ALT and AST showed mild reductions only in the high-dose group at week 8, without significant hepatotoxicity signals. Overall, liver enzymes and uric acid levels remained within normal ranges, supporting the hepatic safety of this formulation over the short term. No participants experienced adverse events, and treatment adherence exceeded 95% in both arms, an essential finding in the context of preventive medicine and pharmacy-based interventions.
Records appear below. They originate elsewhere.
-- ==== Sys2Proof/Machine/Ops.lean ====
section
/-! DEFINITION. The named operations every instruction shares: reports, charges, taking a fault and returning from one, and the issue and retirement of an instruction. -/

namespace Sys2Proof.Machine

/-! The housekeeping log (19 R385, R386) and the event streams (19 R379-R381). -/

/-- Writes an entry into the housekeeping log; a full ring loses its oldest entry. -/
def State.hkPut (s : State) (kind part : Nat) (data : List Word) : State :=
  { s with
    hklog := (if s.hklog.length < 4096 then s.hklog else s.hklog.drop 1) ++
      [{ num := s.hktail, kind := kind, part := part, data := data }]
    hklost := if s.hklog.length < 4096 then s.hklost else min (s.hklost + 1) 0xFFFF
    hktail := s.hktail + 1 }

/-- A host notice: MSI-X vector 0 after the entry (19 R385). -/
def State.notice (s : State) : State := { s with msix := s.msix ++ [0] }

/-- The four words of an event record (19 R380). -/
def eventWords (type : Nat) (lost : Bool) (sub gang clk : Nat) (p0 p1 : Word) : List Word :=
  [w64 (type + b2n lost * 256 + (sub % 65536) * 65536 + gang * 2 ^ 32), w64 clk, p0, p1]

/-- An event that only the log receives (19 R386); partition 0xFF where none is concerned. -/
def State.hkEvent (s : State) (sub part : Nat) (p0 p1 : Word) : State :=
  s.hkPut 3 part (eventWords 0x0B false sub 0 s.clk p0 p1 ++ List.replicate 4 0)

/-- A free value for the model (log entry 7): the counter that names it moves on. -/
def State.freshWord (s : State) : State × Word :=
  ({ s with fresh := s.fresh + 1 }, Config.freeWord s.fresh)

/-- A report of an event to which 19 R386 gives no SUB code: its SUB, P0 and P1 are free values (log entry 27). -/
def State.hkReport (s : State) : State :=
  let f (k : Nat) : Word := Config.freeWord (s.fresh + k)
  ({ s with fresh := s.fresh + 3 } : State).hkEvent ((f 0).toNat % 65536) 0xFF (f 1) (f 2)

/-- The address space of a partition's rings and pools. -/
def Partition.space (p : Partition) : Space := .panel p.asid

/-- Energy of the device housekeeping account. -/
def State.hkEnergy (s : State) : State := { s with hkUj := s.hkUj + Config.freeEnergy s.fresh, fresh := s.fresh + 1 }

/-- Writes a record into a partition's event stream, if its type is enabled (19 R379, R380); the write's energy goes to the device housekeeping account. -/
def State.event (s : State) (part type sub gang : Nat) (p0 p1 : Word) : State :=
  let p := s.part part
  if !(7 ≤ type && type ≤ 9) && !(p.evmask.testBit type) then s
  else if p.evsize = 0 || (p.evtail - p.evhead).toNat = p.evsize then
    s.modPart part fun q => { q with evlost := min (q.evlost + 1) 0xFFFFFFFF, evLostMark := true }
  else
    let va := p.evbase * 4096 + 32 * (p.evtail.toNat % p.evsize)
    match s.writePage p.space (needPlain true) va
        (wordsBytes (eventWords type p.evLostMark sub gang s.clk p0 p1)) with
    | .error _ =>
      (s.modPart part fun q => { q with evsize := 0, evlost := min (q.evlost + 1) 0xFFFFFFFF, evLostMark := true }).hkEvent
        8 part (w64 part) 1
    | .ok s' => (s'.modPart part fun q => { q with evtail := q.evtail + 1, evLostMark := false }).hkEnergy

/-- Adds to a counter of a partition (19 R383). -/
def State.count (s : State) (part k n : Nat) : State :=
  s.modPart part fun p => { p with counters := setNth p.counters k ((nth p.counters k 0 + n) % 2 ^ 64) }

/-! Waiter queues: LINK and the waiter nodes (13 R273, R275). -/

/-- LINK of a header: HEAD, TAIL and COUNT (13 R273). -/
structure Link where
  head  : Nat
  tail  : Nat
  count : Nat
  deriving DecidableEq, Repr

/-- LINK of the header at a physical address. -/
def State.link (s : State) (pa : Nat) : Link :=
  let w := s.hbm.read (pa + 8) 8
  { head := w / 2 ^ 46, tail := w / 2 ^ 28 % 2 ^ 18, count := w / 2 ^ 10 % 2 ^ 18 }

/-- Writes LINK; an empty queue has LINK zero. -/
def State.setLink (s : State) (pa : Nat) (l : Link) : State :=
  s.writeHbm (pa + 8) 8 (if l.count = 0 then 0 else l.head * 2 ^ 46 + l.tail * 2 ^ 28 + l.count * 2 ^ 10)

/-- The chain of waiters from a slot, as long as every node records this header; none where one does not. -/
def State.chain (s : State) (pa : Nat) : Nat → Nat → Option (List Nat)
  | 0, _ => some []
  | n + 1, at' =>
    match (s.thread (at' / 64) (at' % 64)).node with
    | none => none
    | some d =>
      if d.header ≠ pa then none
      else
        match n, d.next with
        | 0, none => some [at']
        | 0, some _ => none
        | _ + 1, none => none
        | _ + 1, some nx =>
          match s.chain pa n nx with
          | none => none
          | some r => some (at' :: r)

/-- The waiters of a header in order, or none where LINK and the nodes do not agree (13 R275). -/
def State.waiters (s : State) (pa : Nat) : Option (List Nat) :=
  let w := s.hbm.read (pa + 8) 8
  if w = 0 then some []
  else
    let l := s.link pa
    if w % 2 ^ 10 ≠ 0 || l.count = 0 then none
    else
      match s.chain pa l.count l.head with
      | none => none
      | some c => if c.getLast? = some l.tail then some c else none

/-- Sets the waiter nodes of a chain to name each its successor. -/
def State.setChain (s : State) (pa : Nat) : List Nat → State
  | [] => s
  | a :: r => (s.modThread (a / 64) (a % 64) fun t => { t with node := some { header := pa, next := r.head? } }).setChain pa r

/-- Makes these waiters, in order, the queue of a header. -/
def State.setWaiters (s : State) (pa : Nat) (l : List Nat) : State :=
  (s.setChain pa l).setLink pa { head := l.headD 0, tail := l.getLastD 0, count := l.length }

/-- The waiters of a header; where LINK does not agree with the nodes it is written as zero and reported, and the queue is empty (13 R275). -/
def State.repairWaiters (s : State) (pa va part : Nat) : State × List Nat :=
  match s.waiters pa with
  | some l => (s, l)
  | none =>
    let s := s.writeHbm (pa + 8) 8 0
    let s := s.event part 0x09 4 0 (w64 va) 0
    (s.hkPut 3 part (eventWords 0x09 false 4 0 s.clk (w64 va) 0 ++ List.replicate 4 0), [])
This study has several strengths, including the real-world pharmacy-based setting, short-term longitudinal design with 4- and 8-week endpoints, and the integration of clinical, biochemical, and redox-related parameters. The inclusion of a capillary-based point-of-care approach reflects practical applicability in community screening and management of subclinical metabolic dysfunctions. All hematochemical and redox parameters were assessed using the CLINI5^® diagnostic platform (Callegari S.p.A., Parma, Italy), a compact, validated, pharmacy-based point-of-care system for multiparametric biochemical evaluation, whose accuracy and clinical applicability have been demonstrated in peer-reviewed studies. Its use allows rapid, minimally invasive, and reliable measurements, enabling effective monitoring in real-life preventive settings and enhancing the translational value of nutraceutical interventions.

However, certain limitations must be acknowledged: the retrospective, non-randomized design, with the absence of a placebo group, introduces potential selection and confounding biases. In addition, the short duration (8 weeks) does not allow evaluation of long-term cardiometabolic outcomes or sustainability of effects. Moreover, LDL-C values were estimated using the Friedewald formula through a validated pharmacy-based point-of-care platform. While this method is widely employed in community and preventive settings, it is known to have limitations compared with direct assays, particularly in subjects with higher triglyceride levels. Nevertheless, the use of a standardized calculation ensured internal consistency across all participants, allowing the detection of clinically relevant lipid trends within this real-world context.

Future studies should aim to validate these findings in larger, randomized controlled trials (RCTs), with longer follow-up durations and the inclusion of hard endpoints such as diabetes conversion rates, endothelial function, or cardiovascular biomarkers. Investigating the mechanistic correlations (e.g., AMPK phosphorylation, gut microbiota modulation, epigenetic signaling) would further support the translational relevance of berberine-based interventions. From a practical perspective, the pharmacist-led model of identifying and managing IFG with evidence-based nutraceuticals warrants structured implementation within territorial health systems. However, challenges remain in terms of regulatory recognition, reimbursement frameworks, and the standardization of nutraceutical formulations, which require harmonization across clinical, industrial, and public health sectors.

5. Conclusions

This real-world study demonstrates that a high-bioaccessibility berberine formulation (ToBeRock^®) is safe, well-tolerated, and effective in improving glycemic, lipid, hemodynamic, and oxidative stress parameters in individuals with impaired fasting glucose. The observed dose-dependent effects support its potential use as a frontline nutraceutical in early cardiometabolic prevention. Further randomized trials are warranted to confirm and extend these findings over longer durations.